Go through the entries below and copy each line containing the word "used".

(Data records)

/-- Applies the writes that waited for a page. -/
def releaseWrites (js page : Nat) (m : Dev) : Dev :=
  match jobAt m js with
  | none => m
  | some j =>
    let w := j.secure.heldWrites.filter (fun h => decide (h.1 = page))
    let m := updSecure m js (fun s => { s with heldWrites := s.heldWrites.filter (fun h => decide (h.1 ≠ page)) })
    w.foldl (fun m h => { m with mem := memWrite m.mem h.2.1 h.2.2 }) m

/-- The job that protects a page. -/
def pageJob (m : Dev) (page : Nat) : Option Nat :=
  (m.jobs.find? (fun p => decide (page ∈ p.2.secure.protectedPages) || decide (page ∈ p.2.secure.copying))).map (·.1)

/-- PROTECTED_WRITE (R554, R555): the write is held while its page is copied into a free reserve slot, or until the siphon
has sent it. -/
def protectedWrite (die addr : Nat) (data : List Byte) (m : Dev) : Dev :=
  let page := addr / 65536
  match pageJob m page with
  | none => if isExtMem addr then ownWrite m addr data else m
  | some js =>
    match jobAt m js with
    | none => m
    | some j =>
      let s := j.secure
      let m := updSecure m js (fun s => { s with heldWrites := s.heldWrites ++ [(page, addr, data)] })
      if page ∈ s.copying then m
      else
        let d := pageDie page
        let used := (s.reserved.filter (fun r => decide (pageDie r.1 = d))).length + (s.copying.filter (fun p => decide (pageDie p = d))).length
        if used < tget 0 s.reserveCap d then updSecure m js (fun s => { s with copying := s.copying ++ [page] })
        else updFab m die (fun f => { f with siphonFull := true })

def execProtectedWrite (die addr : Nat) (data : List Byte) (s : State) : Host.Outcome State Fault Refusal :=
  onDev (.protectedWrite die addr data) (protectedWrite die addr data) s

/-- RESERVE_COPY_DONE (R554): the page is in the reserve and its writes proceed. -/
def reserveCopyDone (die page : Nat) (m : Dev) : Dev :=
  match pageJob m page with
  | none => m
  | some js =>
    match jobAt m js with
    | none => m
    | some j =>
      if page ∈ j.secure.copying then
        let m := updSecure m js (fun s => { s with
          copying := s.copying.filter (fun p => decide (p ≠ page)), protectedPages := s.protectedPages.filter (fun p => decide (p ≠ page))
          reserved := tput s.reserved page (trange m.mem.bytes (page * 65536) 65536), touches := s.touches + 1
          reservePeak := max s.reservePeak (s.reserved.length + s.copying.length) })
        releaseWrites js page (updFab m die (fun f => { f with
          siphonActive := (f.siphonActive + 1400) % 2 ^ 64, touches := f.touches + 1 }))
      else m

(End Data records)

Result below:
        let used := (s.reserved.filter (fun r => decide (pageDie r.1 = d))).length + (s.copying.filter (fun p => decide (pageDie p = d))).length
        if used < tget 0 s.reserveCap d then updSecure m js (fun s => { s with copying := s.copying ++ [page] })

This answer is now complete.